### Work item:
Each line below containing the word "instant" needs to be shown.

### Records supplied:
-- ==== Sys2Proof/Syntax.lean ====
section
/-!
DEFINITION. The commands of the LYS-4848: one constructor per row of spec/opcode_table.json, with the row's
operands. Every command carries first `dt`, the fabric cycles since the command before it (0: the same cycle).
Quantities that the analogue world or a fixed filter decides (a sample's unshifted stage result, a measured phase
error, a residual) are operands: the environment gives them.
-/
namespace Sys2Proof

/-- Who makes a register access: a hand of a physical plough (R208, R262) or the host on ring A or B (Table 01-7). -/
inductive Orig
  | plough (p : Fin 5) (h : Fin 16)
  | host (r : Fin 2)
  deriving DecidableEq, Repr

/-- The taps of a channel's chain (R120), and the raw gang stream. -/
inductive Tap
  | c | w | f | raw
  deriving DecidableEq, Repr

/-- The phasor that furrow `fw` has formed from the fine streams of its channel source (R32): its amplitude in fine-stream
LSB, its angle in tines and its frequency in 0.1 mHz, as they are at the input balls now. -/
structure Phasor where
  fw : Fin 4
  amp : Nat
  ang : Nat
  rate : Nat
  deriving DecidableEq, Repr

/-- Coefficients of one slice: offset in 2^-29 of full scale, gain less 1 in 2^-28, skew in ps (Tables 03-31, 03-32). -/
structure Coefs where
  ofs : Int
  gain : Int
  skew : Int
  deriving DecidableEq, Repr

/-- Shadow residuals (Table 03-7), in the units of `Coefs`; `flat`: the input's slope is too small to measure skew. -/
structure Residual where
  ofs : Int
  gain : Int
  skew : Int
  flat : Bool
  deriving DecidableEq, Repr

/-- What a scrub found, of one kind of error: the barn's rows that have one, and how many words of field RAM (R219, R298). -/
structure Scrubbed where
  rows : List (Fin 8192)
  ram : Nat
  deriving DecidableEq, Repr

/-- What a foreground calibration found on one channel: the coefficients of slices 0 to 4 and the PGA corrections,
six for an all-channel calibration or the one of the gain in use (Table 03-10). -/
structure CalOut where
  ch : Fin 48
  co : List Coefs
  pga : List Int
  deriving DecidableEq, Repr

---

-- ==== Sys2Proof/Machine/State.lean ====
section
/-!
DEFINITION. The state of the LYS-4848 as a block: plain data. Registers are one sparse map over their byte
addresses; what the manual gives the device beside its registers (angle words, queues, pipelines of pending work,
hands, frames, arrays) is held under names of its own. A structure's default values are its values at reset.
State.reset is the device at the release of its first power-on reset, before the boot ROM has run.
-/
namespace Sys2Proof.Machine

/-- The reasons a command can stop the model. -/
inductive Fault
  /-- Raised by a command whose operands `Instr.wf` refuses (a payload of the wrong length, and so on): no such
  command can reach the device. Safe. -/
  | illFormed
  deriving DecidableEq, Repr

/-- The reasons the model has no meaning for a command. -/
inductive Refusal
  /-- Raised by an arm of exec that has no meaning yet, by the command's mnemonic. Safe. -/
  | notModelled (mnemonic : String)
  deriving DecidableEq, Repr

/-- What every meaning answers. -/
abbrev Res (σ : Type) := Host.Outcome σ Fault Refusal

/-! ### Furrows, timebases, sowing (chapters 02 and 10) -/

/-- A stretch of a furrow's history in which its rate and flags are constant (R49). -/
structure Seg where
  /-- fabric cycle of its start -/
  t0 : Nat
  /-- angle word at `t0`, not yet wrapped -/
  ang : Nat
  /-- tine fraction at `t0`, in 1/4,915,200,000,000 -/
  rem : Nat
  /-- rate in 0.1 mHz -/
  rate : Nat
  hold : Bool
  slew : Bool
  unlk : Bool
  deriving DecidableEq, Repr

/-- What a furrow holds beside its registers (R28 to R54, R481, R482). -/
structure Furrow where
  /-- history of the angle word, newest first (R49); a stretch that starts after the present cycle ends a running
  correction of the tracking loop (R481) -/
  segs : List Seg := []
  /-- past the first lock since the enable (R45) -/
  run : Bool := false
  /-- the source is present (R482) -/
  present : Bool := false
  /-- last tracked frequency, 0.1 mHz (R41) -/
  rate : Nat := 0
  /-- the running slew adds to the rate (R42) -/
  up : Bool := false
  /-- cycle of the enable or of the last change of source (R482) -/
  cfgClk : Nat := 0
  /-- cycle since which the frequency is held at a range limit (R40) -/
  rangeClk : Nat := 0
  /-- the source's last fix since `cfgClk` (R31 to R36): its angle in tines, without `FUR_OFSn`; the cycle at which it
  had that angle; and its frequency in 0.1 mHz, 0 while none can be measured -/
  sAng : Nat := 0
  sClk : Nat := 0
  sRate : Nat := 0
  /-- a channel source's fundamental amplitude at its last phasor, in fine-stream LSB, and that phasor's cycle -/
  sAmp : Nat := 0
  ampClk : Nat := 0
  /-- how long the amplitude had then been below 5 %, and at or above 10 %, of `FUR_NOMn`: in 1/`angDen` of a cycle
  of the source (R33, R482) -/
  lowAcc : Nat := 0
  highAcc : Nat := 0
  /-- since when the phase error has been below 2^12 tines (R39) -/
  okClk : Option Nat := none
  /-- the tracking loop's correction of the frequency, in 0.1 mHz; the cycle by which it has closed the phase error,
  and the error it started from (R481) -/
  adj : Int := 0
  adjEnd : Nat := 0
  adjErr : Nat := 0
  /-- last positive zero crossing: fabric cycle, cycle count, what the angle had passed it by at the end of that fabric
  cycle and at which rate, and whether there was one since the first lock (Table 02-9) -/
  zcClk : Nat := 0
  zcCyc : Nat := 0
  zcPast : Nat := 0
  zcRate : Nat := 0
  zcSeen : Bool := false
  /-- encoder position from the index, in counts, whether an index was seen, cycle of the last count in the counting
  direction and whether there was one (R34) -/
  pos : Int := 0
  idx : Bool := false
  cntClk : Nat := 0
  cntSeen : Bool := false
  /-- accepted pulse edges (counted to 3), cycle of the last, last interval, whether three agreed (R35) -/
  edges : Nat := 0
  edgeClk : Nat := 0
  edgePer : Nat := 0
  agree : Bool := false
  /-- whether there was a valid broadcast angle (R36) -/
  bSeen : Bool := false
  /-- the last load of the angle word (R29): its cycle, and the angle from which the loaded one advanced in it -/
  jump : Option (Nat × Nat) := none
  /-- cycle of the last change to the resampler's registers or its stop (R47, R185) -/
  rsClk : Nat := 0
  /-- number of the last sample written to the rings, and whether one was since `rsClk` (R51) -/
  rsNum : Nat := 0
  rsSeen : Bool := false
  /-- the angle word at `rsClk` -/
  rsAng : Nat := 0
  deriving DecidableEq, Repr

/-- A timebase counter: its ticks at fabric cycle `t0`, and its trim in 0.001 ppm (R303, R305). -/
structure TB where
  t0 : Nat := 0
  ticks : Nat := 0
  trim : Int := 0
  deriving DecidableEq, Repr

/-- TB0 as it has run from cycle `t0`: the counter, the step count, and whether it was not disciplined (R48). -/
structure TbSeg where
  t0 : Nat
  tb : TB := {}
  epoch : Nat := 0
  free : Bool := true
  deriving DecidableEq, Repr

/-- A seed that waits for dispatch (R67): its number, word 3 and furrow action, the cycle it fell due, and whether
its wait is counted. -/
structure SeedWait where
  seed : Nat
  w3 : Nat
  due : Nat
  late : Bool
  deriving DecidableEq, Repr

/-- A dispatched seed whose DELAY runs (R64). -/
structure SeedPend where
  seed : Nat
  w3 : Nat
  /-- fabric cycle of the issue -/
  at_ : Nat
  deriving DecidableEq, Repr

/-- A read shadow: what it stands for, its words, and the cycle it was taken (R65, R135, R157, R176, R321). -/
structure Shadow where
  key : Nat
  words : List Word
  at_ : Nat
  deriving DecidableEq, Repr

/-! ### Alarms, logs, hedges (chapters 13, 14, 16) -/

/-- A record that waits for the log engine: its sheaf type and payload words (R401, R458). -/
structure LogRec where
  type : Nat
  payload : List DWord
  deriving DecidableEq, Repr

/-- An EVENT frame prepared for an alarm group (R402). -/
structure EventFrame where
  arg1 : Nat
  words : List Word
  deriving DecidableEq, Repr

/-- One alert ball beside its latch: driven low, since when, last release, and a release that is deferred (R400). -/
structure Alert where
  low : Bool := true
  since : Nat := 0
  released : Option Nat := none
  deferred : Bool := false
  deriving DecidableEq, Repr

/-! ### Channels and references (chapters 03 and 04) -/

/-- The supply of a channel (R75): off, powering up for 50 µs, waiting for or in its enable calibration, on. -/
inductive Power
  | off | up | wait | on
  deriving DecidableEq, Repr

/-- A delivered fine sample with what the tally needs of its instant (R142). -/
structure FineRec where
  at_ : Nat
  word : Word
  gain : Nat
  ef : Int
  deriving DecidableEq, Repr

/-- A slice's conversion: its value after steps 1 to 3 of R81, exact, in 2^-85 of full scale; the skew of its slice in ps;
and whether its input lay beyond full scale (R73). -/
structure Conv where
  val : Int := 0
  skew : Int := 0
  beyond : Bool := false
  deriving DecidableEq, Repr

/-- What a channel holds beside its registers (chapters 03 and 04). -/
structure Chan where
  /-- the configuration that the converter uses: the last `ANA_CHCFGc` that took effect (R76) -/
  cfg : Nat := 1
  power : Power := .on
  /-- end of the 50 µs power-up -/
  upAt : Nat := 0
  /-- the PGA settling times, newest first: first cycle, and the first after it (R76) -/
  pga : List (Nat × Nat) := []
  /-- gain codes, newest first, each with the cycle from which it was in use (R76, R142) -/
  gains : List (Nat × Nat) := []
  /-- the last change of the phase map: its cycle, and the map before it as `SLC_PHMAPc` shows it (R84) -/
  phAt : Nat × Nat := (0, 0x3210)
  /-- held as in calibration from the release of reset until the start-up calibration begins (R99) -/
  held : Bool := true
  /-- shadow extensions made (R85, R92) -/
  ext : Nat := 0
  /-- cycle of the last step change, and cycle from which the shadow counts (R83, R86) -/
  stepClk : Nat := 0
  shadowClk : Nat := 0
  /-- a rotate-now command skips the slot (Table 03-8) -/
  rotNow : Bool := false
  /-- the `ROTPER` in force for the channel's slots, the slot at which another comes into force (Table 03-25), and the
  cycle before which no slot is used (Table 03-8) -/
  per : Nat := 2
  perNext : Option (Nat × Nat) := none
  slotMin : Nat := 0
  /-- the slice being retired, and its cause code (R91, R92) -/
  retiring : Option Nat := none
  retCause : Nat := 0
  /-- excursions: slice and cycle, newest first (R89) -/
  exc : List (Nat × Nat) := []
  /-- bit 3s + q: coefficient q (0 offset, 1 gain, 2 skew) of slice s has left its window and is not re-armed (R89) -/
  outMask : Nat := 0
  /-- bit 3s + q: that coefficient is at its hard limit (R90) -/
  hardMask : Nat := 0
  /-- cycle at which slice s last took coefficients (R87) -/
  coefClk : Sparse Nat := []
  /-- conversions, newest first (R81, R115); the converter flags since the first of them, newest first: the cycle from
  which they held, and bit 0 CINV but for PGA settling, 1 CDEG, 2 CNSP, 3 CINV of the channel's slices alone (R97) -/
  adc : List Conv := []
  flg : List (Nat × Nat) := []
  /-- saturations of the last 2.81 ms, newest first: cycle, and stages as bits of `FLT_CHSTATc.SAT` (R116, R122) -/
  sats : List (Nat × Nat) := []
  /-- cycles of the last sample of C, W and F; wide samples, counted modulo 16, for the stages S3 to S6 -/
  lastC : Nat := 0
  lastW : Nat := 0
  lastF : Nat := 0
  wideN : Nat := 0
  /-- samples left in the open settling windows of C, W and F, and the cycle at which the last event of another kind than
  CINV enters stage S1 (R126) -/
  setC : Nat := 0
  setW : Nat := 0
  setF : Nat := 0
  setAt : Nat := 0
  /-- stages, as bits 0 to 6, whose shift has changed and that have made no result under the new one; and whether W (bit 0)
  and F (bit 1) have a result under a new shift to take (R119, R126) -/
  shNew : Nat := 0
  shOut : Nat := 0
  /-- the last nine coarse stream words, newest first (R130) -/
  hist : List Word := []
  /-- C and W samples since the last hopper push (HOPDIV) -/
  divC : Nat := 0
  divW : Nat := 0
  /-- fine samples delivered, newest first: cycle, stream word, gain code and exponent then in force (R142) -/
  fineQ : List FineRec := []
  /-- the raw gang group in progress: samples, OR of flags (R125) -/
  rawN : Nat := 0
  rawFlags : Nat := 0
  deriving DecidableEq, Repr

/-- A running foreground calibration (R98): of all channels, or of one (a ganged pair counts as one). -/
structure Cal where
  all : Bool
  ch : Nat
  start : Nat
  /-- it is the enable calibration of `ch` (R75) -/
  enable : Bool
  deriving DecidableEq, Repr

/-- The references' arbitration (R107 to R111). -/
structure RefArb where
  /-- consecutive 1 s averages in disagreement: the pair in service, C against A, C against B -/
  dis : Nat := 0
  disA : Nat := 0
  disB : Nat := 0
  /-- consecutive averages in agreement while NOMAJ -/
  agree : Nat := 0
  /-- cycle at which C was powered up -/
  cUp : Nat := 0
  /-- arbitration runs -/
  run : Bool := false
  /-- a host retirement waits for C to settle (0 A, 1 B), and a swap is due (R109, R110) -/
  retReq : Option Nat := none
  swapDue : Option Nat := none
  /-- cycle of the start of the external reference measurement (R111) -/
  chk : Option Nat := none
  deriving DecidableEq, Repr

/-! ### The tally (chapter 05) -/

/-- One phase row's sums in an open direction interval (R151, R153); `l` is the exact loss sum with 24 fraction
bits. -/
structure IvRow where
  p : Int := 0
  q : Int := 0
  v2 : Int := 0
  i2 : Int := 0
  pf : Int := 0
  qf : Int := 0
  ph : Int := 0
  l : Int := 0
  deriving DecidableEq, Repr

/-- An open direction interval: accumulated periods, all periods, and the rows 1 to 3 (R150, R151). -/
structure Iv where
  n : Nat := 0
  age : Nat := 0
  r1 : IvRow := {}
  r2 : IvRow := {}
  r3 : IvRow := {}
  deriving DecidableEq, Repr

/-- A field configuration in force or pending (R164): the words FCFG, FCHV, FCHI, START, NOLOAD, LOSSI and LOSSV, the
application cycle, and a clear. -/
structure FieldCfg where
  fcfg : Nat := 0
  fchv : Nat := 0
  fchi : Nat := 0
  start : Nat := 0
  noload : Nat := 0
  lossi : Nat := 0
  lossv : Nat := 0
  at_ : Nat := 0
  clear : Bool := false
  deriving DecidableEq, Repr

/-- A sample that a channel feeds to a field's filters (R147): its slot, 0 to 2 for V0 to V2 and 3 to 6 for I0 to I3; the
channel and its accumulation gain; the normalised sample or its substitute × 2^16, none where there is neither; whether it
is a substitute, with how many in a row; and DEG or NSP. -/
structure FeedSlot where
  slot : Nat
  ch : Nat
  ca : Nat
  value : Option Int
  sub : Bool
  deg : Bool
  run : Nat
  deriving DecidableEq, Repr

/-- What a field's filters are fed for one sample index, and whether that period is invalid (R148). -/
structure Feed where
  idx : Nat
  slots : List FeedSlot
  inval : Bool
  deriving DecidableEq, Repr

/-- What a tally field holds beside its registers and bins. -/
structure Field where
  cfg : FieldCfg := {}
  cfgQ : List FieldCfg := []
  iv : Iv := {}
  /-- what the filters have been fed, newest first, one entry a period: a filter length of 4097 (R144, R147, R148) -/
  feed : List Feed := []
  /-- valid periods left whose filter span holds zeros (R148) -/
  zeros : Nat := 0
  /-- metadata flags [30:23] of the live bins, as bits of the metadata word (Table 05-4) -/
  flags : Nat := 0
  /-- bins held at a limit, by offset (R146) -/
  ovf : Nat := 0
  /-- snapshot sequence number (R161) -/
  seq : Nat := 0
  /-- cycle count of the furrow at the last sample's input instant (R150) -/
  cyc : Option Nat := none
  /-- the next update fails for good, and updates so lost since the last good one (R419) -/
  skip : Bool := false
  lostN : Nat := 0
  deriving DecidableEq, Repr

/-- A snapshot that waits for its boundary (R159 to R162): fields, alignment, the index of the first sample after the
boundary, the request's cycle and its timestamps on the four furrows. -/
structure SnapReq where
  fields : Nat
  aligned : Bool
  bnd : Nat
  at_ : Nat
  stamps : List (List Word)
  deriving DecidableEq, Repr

### Exercise output:
/-- A delivered fine sample with what the tally needs of its instant (R142). -/
  /-- cycle count of the furrow at the last sample's input instant (R150) -/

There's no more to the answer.